▸ Task statement
Filter the entries, keeping every line with the word "decide".

────────────────────────────────────────

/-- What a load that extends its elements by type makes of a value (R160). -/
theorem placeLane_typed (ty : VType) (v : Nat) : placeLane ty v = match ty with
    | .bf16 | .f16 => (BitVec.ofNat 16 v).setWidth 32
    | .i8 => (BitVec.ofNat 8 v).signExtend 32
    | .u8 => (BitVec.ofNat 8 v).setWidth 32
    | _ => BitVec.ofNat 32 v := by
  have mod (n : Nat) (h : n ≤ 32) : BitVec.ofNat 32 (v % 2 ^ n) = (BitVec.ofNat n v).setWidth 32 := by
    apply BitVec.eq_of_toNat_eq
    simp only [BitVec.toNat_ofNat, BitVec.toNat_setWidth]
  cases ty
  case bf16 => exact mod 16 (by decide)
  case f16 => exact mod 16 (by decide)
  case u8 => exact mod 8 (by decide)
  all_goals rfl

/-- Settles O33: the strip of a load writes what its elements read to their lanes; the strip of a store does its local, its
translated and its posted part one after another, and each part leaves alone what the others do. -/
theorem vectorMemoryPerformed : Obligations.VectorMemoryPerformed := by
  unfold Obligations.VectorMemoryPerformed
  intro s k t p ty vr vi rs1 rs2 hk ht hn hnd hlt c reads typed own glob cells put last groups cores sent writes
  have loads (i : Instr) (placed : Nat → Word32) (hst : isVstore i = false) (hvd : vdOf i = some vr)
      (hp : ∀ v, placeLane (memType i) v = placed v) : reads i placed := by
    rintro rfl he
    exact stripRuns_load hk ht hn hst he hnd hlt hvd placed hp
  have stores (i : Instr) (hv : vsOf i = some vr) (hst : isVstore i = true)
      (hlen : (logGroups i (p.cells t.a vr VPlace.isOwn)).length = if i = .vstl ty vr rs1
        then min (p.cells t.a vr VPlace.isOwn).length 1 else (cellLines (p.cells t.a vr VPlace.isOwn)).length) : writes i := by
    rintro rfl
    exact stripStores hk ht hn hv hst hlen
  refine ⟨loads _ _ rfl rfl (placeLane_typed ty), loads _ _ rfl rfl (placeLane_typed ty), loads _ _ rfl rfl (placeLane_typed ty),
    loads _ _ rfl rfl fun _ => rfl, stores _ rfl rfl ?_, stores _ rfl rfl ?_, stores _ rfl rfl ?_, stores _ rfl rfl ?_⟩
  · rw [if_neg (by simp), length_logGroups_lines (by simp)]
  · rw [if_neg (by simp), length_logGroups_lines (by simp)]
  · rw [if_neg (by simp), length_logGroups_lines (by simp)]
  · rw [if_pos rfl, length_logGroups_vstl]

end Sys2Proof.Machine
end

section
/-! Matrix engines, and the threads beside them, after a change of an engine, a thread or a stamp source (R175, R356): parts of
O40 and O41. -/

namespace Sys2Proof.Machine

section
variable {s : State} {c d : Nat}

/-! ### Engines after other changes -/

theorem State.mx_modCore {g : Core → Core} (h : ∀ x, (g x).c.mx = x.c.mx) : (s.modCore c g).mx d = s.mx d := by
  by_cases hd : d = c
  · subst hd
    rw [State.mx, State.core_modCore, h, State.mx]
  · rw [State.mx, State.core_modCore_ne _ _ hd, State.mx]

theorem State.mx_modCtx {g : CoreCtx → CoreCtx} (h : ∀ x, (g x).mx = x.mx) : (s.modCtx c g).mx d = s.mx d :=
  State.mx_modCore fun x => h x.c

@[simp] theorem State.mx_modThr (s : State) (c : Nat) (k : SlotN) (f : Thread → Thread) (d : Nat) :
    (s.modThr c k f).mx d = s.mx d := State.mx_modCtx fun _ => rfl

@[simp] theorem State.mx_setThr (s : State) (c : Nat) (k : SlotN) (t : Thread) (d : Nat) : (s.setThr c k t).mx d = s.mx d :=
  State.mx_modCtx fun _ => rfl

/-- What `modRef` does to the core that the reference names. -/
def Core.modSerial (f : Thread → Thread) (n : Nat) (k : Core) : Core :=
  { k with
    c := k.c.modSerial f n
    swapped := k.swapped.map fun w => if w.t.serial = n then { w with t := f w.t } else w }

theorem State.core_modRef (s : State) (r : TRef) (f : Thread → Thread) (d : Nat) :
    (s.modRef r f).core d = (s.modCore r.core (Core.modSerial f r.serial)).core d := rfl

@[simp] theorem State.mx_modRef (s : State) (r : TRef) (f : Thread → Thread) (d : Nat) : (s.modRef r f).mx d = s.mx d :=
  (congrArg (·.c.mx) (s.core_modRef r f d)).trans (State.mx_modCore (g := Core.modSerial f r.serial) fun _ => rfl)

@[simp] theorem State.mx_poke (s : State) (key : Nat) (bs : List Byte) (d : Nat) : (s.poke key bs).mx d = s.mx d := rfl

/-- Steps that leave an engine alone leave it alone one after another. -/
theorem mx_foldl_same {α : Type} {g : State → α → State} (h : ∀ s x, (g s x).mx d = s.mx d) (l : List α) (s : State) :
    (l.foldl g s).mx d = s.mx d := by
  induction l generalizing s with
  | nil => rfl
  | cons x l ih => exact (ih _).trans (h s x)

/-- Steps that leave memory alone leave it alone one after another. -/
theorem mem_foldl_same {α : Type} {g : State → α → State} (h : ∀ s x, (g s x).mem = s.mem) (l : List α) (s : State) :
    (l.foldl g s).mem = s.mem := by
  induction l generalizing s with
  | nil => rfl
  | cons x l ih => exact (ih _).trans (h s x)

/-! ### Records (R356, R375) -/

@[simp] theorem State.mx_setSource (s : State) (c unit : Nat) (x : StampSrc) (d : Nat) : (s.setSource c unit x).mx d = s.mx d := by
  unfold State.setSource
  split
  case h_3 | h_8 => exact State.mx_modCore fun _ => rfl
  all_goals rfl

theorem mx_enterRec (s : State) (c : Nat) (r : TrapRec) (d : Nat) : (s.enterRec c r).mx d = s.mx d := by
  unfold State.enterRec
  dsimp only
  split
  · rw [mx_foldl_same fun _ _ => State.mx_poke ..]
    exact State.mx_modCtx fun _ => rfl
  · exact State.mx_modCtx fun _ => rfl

────────────────────────────────────────

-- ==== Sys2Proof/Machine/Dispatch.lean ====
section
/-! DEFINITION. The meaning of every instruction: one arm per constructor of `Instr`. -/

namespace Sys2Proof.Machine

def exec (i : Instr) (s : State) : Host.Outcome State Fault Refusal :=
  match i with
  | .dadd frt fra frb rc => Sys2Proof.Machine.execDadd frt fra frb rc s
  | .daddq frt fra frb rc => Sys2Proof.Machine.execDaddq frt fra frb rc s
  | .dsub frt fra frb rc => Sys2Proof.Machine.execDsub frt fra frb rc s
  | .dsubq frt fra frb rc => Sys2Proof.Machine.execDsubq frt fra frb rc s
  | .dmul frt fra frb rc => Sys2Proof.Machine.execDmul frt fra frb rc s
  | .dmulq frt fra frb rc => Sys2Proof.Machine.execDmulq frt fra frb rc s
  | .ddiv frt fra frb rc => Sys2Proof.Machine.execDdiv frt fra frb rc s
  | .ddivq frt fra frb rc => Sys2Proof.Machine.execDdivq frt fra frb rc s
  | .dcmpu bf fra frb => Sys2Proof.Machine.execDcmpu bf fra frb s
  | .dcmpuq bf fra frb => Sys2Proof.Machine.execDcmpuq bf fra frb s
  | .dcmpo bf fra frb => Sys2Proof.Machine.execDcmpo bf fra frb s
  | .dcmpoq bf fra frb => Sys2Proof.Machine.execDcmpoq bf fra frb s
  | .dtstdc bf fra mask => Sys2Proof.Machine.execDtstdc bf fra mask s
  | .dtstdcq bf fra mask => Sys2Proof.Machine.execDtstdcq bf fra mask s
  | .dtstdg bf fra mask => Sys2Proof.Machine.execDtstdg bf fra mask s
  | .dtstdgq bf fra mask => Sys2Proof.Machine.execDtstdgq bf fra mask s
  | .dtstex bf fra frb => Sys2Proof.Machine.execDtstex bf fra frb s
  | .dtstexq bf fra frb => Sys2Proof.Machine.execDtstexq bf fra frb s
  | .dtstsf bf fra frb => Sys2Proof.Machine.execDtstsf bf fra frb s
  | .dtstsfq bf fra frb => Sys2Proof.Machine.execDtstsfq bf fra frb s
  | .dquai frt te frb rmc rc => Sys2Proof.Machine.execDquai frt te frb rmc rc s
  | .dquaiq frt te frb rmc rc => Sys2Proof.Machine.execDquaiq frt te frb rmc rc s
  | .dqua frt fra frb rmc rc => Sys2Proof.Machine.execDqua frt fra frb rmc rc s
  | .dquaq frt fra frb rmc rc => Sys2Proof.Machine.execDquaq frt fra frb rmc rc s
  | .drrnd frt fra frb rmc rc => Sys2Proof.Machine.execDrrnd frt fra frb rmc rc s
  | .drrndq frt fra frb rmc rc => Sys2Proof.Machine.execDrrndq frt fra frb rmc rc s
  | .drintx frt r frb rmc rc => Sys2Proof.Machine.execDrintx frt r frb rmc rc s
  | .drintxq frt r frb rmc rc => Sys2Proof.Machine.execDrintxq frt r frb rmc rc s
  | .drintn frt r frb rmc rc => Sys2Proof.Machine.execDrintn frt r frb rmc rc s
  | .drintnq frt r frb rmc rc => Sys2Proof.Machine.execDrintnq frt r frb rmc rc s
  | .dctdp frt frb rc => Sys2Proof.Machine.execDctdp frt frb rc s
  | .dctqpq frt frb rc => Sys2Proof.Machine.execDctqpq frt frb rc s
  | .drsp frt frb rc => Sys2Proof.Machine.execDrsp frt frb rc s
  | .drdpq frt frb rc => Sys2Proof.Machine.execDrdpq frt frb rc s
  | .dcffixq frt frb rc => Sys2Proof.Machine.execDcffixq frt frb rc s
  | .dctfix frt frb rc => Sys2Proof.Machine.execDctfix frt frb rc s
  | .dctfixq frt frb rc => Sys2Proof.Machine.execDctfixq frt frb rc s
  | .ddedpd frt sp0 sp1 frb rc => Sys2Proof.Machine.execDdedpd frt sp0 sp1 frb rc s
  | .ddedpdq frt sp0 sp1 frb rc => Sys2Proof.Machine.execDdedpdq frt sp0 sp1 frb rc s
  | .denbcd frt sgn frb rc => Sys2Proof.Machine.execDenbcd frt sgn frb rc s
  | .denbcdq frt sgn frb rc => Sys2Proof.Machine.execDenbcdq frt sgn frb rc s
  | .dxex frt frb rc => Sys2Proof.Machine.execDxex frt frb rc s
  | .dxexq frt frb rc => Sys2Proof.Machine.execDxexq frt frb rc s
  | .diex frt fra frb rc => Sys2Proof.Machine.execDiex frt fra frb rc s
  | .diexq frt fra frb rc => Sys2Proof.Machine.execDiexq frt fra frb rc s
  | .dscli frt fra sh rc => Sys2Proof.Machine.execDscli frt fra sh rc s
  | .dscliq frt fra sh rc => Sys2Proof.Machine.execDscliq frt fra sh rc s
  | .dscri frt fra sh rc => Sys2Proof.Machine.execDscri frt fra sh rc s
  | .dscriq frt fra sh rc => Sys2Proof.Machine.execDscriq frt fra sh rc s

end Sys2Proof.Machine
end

────────────────────────────────────────

▸ Reply
  case bf16 => exact mod 16 (by decide)
  case f16 => exact mod 16 (by decide)
  case u8 => exact mod 8 (by decide)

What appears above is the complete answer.